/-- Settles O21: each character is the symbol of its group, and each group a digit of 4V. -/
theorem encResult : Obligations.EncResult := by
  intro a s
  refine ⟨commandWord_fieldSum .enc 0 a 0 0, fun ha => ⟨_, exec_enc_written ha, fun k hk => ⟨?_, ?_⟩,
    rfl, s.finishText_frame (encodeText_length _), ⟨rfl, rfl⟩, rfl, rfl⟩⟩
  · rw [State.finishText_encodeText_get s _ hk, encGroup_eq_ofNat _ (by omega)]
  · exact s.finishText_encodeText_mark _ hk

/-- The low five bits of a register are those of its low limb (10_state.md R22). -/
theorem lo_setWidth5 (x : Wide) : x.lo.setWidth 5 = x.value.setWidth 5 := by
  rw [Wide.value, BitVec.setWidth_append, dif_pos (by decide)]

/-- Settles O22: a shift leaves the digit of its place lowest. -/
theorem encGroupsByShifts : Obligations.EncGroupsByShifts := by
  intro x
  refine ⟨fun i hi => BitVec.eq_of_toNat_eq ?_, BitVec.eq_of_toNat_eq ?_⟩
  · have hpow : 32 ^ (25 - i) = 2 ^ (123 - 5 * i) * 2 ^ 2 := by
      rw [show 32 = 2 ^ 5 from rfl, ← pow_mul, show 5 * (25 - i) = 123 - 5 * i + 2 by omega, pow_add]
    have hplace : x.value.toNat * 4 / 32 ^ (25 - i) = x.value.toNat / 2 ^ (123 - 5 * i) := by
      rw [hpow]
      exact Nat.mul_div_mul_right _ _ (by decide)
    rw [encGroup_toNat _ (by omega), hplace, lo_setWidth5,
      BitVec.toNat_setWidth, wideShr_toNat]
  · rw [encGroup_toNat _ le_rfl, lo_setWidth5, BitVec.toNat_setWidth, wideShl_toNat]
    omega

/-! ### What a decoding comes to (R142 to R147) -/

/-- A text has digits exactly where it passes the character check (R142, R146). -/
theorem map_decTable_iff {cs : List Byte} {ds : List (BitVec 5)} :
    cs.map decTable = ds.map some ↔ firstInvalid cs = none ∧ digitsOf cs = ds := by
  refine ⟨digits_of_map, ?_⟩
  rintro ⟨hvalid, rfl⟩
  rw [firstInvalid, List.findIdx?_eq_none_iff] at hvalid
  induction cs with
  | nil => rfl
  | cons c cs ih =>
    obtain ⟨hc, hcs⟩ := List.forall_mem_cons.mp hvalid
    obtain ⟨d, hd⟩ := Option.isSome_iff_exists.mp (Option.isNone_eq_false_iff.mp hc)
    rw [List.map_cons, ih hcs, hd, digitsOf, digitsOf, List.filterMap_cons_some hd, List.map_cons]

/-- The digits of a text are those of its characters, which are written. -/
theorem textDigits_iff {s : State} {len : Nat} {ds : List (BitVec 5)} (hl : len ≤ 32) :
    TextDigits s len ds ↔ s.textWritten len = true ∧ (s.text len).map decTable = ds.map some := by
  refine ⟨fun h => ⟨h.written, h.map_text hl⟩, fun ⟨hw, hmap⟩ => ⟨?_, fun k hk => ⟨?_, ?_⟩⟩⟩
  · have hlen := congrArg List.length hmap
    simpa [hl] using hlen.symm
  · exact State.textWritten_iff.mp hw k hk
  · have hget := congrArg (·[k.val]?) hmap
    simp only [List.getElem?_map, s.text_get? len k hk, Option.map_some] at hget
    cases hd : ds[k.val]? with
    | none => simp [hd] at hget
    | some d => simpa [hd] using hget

==================================================

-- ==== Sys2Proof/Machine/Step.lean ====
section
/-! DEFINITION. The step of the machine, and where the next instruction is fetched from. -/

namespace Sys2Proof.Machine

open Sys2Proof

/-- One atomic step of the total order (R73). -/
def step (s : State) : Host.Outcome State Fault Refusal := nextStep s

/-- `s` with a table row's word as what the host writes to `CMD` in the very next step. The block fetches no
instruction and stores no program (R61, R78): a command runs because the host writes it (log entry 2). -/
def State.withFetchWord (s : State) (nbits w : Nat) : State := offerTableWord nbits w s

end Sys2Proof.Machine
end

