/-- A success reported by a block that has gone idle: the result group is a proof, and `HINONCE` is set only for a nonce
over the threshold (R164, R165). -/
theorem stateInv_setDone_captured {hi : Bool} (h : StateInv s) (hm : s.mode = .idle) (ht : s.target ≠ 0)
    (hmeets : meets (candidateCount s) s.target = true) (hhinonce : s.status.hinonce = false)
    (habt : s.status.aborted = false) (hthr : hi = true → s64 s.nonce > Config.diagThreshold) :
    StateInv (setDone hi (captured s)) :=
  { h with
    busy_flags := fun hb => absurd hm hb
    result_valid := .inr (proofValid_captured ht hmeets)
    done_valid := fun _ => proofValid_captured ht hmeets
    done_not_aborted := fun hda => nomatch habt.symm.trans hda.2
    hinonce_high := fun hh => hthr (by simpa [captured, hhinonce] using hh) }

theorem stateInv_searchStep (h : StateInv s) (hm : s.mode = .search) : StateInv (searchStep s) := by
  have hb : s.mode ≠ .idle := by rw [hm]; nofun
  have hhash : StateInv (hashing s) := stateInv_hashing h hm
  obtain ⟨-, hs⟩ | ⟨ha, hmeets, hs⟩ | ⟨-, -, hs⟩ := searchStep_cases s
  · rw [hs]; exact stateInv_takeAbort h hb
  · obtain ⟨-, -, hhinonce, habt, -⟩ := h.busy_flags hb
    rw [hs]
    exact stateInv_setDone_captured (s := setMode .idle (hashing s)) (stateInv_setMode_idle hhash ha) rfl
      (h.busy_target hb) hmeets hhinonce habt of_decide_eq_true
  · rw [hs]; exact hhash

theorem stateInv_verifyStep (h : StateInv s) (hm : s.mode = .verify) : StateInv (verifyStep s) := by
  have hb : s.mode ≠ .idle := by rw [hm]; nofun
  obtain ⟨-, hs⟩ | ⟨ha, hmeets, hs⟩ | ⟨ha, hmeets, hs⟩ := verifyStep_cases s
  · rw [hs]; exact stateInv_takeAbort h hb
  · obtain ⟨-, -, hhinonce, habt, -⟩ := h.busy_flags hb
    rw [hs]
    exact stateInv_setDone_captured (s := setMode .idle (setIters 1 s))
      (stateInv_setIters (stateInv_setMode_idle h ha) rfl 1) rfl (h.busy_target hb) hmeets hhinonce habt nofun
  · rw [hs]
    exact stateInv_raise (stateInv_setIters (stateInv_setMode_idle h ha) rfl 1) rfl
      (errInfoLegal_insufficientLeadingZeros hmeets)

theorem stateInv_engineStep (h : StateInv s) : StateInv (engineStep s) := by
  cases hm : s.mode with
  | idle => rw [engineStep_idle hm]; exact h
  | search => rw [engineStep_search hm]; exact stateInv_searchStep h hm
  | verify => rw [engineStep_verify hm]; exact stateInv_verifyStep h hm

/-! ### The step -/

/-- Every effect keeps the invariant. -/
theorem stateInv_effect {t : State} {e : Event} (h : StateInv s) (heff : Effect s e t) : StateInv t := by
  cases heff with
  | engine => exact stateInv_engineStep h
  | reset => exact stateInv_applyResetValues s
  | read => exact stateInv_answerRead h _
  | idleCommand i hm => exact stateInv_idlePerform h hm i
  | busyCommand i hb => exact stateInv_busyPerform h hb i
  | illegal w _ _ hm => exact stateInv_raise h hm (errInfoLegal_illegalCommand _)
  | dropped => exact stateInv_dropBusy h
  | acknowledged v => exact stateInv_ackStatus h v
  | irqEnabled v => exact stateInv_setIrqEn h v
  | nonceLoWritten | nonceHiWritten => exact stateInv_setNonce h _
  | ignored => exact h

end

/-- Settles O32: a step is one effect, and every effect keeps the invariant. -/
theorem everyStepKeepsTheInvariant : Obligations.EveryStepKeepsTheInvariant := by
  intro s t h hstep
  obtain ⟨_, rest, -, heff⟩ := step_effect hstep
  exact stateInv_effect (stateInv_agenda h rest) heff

==================================================

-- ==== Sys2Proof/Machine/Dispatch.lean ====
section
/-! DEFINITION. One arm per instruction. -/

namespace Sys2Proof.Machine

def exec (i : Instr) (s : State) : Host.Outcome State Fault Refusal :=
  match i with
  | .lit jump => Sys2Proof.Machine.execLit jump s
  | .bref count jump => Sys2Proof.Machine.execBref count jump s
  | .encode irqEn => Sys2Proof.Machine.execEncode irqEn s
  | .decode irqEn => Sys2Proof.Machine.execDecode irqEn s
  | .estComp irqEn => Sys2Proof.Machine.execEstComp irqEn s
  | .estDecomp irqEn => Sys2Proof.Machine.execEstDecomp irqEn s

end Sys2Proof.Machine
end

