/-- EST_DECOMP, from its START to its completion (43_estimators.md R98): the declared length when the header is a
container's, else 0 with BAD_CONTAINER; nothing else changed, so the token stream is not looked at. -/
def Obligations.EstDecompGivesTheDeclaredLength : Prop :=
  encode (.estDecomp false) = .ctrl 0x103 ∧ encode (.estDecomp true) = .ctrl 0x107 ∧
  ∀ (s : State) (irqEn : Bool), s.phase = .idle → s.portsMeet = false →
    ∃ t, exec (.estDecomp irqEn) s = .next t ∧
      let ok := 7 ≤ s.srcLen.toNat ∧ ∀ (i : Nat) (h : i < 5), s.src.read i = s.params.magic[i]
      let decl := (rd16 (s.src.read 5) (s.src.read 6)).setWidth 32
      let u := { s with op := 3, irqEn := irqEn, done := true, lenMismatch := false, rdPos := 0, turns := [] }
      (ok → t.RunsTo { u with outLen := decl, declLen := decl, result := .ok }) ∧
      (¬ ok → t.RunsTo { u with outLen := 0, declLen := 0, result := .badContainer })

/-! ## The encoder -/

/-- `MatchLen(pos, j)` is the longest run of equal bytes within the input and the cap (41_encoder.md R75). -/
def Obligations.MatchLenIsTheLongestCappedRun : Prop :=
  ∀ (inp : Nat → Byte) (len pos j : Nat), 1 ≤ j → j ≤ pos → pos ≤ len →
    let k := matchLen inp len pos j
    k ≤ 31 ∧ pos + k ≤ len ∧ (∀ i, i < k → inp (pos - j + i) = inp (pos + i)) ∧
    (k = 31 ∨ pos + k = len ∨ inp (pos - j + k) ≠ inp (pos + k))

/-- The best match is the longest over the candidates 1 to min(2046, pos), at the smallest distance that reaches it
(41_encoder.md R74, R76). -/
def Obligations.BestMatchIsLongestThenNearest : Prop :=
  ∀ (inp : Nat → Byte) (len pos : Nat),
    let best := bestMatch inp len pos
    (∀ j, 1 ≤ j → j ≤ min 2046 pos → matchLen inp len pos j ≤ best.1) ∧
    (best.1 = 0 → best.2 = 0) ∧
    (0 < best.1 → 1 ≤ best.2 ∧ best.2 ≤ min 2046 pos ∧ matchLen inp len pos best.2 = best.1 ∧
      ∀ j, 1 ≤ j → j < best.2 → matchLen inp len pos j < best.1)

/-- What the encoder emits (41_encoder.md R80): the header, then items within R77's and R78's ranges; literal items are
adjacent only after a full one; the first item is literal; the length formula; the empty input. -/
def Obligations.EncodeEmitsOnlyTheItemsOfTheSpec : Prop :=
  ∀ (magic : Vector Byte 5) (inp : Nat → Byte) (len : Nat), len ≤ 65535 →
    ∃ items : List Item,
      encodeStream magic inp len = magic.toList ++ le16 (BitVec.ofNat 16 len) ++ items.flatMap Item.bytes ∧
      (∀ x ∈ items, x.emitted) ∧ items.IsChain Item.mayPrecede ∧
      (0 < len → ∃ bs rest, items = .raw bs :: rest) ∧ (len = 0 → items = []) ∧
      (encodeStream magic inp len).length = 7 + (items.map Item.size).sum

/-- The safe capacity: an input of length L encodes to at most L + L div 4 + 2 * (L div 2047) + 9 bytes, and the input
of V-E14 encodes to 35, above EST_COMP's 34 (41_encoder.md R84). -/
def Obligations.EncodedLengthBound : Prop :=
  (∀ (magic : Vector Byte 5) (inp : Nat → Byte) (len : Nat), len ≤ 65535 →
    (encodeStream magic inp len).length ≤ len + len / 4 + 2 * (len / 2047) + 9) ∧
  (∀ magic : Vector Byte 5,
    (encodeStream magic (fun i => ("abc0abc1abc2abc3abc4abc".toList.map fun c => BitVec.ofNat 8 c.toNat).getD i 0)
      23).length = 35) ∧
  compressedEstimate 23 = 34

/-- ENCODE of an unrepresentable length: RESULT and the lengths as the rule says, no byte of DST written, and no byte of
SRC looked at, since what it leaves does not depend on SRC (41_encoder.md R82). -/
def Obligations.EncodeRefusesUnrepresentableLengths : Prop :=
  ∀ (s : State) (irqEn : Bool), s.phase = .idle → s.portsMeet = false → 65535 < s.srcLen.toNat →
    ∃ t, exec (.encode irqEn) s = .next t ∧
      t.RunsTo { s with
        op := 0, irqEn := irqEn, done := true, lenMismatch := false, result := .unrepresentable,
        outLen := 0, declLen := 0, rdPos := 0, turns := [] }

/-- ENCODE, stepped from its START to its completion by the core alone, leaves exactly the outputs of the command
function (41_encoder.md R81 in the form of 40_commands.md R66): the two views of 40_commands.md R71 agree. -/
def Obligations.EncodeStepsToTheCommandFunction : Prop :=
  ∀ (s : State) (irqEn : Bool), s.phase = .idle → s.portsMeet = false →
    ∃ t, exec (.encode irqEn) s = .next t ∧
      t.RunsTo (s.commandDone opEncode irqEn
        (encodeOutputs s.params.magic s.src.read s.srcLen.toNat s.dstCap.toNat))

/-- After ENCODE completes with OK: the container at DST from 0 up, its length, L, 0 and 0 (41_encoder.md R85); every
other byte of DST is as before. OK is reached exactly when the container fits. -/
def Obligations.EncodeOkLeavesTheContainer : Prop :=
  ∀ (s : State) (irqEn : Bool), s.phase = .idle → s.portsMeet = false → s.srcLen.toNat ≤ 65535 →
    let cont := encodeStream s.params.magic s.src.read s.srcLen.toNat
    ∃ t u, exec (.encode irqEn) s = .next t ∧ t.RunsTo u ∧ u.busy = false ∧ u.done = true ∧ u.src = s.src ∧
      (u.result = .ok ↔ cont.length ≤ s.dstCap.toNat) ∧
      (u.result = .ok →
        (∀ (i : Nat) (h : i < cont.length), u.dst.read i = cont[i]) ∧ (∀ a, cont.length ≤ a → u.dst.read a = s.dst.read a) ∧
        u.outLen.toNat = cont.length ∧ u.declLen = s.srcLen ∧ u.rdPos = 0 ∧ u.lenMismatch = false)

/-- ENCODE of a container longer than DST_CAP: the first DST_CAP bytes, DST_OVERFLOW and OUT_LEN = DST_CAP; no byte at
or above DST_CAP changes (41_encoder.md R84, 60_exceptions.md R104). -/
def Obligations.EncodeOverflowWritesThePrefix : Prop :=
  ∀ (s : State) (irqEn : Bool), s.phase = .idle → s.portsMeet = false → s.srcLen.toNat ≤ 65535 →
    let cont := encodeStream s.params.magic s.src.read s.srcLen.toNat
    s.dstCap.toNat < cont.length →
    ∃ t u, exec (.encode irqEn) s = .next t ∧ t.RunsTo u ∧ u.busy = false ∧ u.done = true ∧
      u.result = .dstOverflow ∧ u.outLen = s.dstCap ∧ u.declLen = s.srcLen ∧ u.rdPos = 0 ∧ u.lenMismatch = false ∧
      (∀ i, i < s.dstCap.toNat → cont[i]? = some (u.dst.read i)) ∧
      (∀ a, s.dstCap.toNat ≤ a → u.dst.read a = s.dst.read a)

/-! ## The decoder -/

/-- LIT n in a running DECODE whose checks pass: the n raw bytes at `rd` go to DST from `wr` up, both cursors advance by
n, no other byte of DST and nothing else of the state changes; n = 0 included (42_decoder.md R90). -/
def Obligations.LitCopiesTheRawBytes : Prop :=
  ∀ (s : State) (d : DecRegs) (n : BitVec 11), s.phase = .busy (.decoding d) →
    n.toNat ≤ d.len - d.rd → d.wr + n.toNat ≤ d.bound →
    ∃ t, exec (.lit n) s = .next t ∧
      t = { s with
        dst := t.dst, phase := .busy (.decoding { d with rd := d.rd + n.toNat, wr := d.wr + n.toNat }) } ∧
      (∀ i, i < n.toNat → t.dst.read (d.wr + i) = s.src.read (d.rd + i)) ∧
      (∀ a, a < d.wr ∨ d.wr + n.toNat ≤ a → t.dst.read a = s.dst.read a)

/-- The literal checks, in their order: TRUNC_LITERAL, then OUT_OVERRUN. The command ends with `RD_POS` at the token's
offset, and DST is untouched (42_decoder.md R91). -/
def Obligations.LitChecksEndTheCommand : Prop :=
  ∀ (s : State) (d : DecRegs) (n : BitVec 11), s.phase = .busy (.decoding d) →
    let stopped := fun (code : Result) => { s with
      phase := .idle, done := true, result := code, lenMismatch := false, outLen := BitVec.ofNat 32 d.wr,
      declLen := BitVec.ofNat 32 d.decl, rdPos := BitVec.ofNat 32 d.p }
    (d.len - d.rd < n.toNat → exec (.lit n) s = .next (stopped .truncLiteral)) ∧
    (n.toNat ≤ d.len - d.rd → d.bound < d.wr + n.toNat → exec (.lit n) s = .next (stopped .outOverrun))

==================================================

**EXERCISE DETAILS:**
Within the entries above, find each line where "looked" appears; copy every one.

**RESPONSE:**
container's, else 0 with BAD_CONTAINER; nothing else changed, so the token stream is not looked at. -/
SRC looked at, since what it leaves does not depend on SRC (41_encoder.md R82). -/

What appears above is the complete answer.